Habertürk
    Takipde Kalın!
      Günlük gelişmeleri takip edebilmek için habertürk uygulamasını indirin
        Haberler Sağlık Kanser Kanser araştırmaları, Ceyda Erenoğlu, Prof. Dr. Tezer Kutluk, kanser, kanser taraması,çocuklarda kanser,kanser neden olur,ailede kanser riski, kanserden korunmak için ne yapmalı

        Ceyda ERENOĞLU / HT GAZETE

        Yazı Dizisi - 2

        100 kadından sadece 32’si mamografi çektiriyor, yine 100 kadından sadece 30’u servikal kanser taraması yaptırıyor. Kolon kanseri taraması yaptıranların oranı yüzde 6’larda. Tüm bu sonuçlar gösteriyor ki Türkiye gerekli tarama ve kontroller açısından Batı’nın çok gerisinde kalmış durumda

        Günümüzde bazı kanser türlerinin kontrol edilebilir hale geldiği ve erken teşhis ve doğru tedavi uygulamalarıyla kadınlarda meme ve serviks kanserlerinde, erkeklerde prostat kanserlerinde hem erkek hem kadınlarda kolorektal kanserlerde yapılan kanser taramalarının erken tanıya olanak verdiği için hayat kurtarıcı olduğu belirtiliyor.
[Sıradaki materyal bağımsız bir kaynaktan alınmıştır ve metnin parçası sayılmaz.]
/-- A request of the placement engine for a conversion.  The back-off and the limit of its retries are in no register (R186, log
59). -/
def State.convReq (s : State) (l : Launch) (obj : Nat) (key : ConvKey) (r : ElemRef) (k : ReqKind) : Req :=
  s.routed { id := s.nextId, who := { core := 0, ctx := 0 }, team := none, slot := l.slot, obj := obj, elem := 0, ref := r, kind := k,
             station := none, sent := false, fill := false, bkoff := Config.convBkoff, bklim := Config.convBklim, attempts := 0,
             due := none, pc := 0, conv := some key }

/-- Whether the bytes that the placement engine wants of a piece are there. -/
inductive Gather | ready | waits | lost
  deriving DecidableEq, Repr

/-- The worse of two. -/
def Gather.and : Gather → Gather → Gather
  | .lost, _ => .lost
  | _, .lost => .lost
  | .waits, _ => .waits
  | _, g => g

/-- One part of a pool piece is made ready, which lies in one page: its page is filled under a current lease, else the bytes are
asked for over the fabric (R369, R423); without a live station they are lost (R405, R425). -/
def State.gatherPart (s : State) (l : Launch) (c : Conv) (o : Obj) (p : Nat × Nat) : State × Gather :=
  let page := p.1 / 65536
  let r := { s.elemRef o 0 with addr := p.1, token := none }
  match s.poolPath o.poolid page with
  | .copy _ => (s, .ready)
  | .fill =>
    if s.fillNoRoute o.poolid page o.node then (s, .lost) else (s.startFill o.poolid page o.node o.captag, .waits)
  | .fabric =>
    if c.got.any fun g => g.1 == p.1 && g.2.length == p.2 then (s, .ready)
    else if s.reqs.any fun q => q.conv == some c.key && q.ref.addr == p.1 && q.kind == .pieceRead p.2 then (s, .waits)
    else if s.noRoute r then (s, .lost)
    else (s.addReq (s.convReq l c.obj c.key r (.pieceRead p.2)), .waits)

def State.gatherParts (s : State) (l : Launch) (c : Conv) (o : Obj) : List (Nat × Nat) → State × Gather
  | [] => (s, .ready)
  | p :: ps =>
    let (s1, g) := s.gatherPart l c o p
    let (s2, h) := s1.gatherParts l c o ps
    (s2, g.and h)

/-- The ranges of a piece that the placement engine is to read are made ready: no write to them is unacknowledged (R370), and
those of a pool piece are at hand (R423); a range of device memory that does not translate is lost (log 59). -/
def State.gather (s : State) (l : Launch) (c : Conv) (o : Obj) (ranges : List (Nat × Nat)) : State × Gather :=
  let parts := ranges.flatMap fun r => pageParts r.1 r.2
  if o.kind != 0 then
    match s.spans l.slot .read parts with
    | (s1, .ok _) => (s1, .ready)
    | (s1, .error _) => (s1, .lost)
  else if ranges.any fun r => s.unacked.any fun e => e.1.meets e.2 (.pool o.poolid) r.1 r.2 then (s, .waits)
  else s.gatherParts l c o parts.eraseDups

/-- A context goes on after a wait that an event has ended; a halted one stays halted. -/
def State.goOn (s : State) (w : Who) (b : Option Blocked) : State :=
  s.modCtx w fun x => { x with blocked := b, run := if x.run == .halted then .halted else .active, since := s.cycle }

/-- Contexts that run members of a launch. -/
def State.launchWho (s : State) (launch : Nat) : List Who :=
  (s.teams.filter fun t => t.launch == launch).flatMap Team.placedWho

/-- PLACETO at a PLD that waited for a conversion (R181, R379): object index and element offset of its handle. -/
def placetoTrap (x : Ctx) (i : Instr) (obj : Nat) : Trap :=
  match i with
  | .pld _ g _ j =>
    let h := x.rh g
    ⟨Cause.placeto, 0, elemDetail obj (hOff h + (x.rs j).toNat * hStr h 0)⟩
  | _ => ⟨Cause.placeto, 0, elemDetail obj 0⟩

/-- Commands of a queue that wait for a conversion go on, or fault with PLACETO (R277, R289). -/
def State.endConvQueue (s : State) (w : Who) (obj : Nat) (a : Fin 4) (num : IWord) (ok : Bool) (q : Queue) : State :=
  let waits := fun (c : Cmd) => c.conv.contains (obj, a, num)
  if ok then
    s.modCtx w fun x => { x with queues := x.queues.set q.num (x.queues[q.num].map fun c =>
      if waits c then { c with conv := c.conv.erase (obj, a, num) } else c) }
  else
    match (s.ctxOf w).queues[q.num].findIdx? waits with
    | none => s
    | some k =>
      match (s.ctxOf w).queues[q.num][k]? with
      | none => s
      | some c => s.failCmd w q k c ⟨Cause.placeto, 0, elemDetail obj (if q == .nxq then tN c.bits 30 2 else tN c.bits 34 3)⟩ 0

/-- Everything of a context that waits for a conversion goes on, or meets PLACETO. -/
def State.endConvWaits (s : State) (w : Who) (obj : Nat) (a : Fin 4) (num : IWord) (ok : Bool) : State :=
  let s1 := allQueues.foldl (fun s q => s.endConvQueue w obj a num ok q) s
  match (s1.ctxOf w).blocked with
  | some (.conversion i on) =>
    if !on.contains (obj, a, num) then s1
    else if !ok then (s1.goOn w none).deliver w (placetoTrap (s1.ctxOf w) i obj)
    else
      match on.erase (obj, a, num) with
      | [] => s1.goOn w (some .stall)
      | rest => s1.modCtx w fun x => { x with blocked := some (.conversion i rest) }
  | _ => s1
Dünya Kanser Kontrol Örgütü Gelecek Dönem Başkanı Prof. Dr. Tezer Kutluk, Amerikan Kanser Cemiyeti’nin, yapılması gereken kontrollerle ilgili önerilerini şu şekilde sıralıyor:

        MEME KANSERİ İÇİN:

        20’li yaşlardan sonra düzenli olarak kendi kendine meme muayenesi.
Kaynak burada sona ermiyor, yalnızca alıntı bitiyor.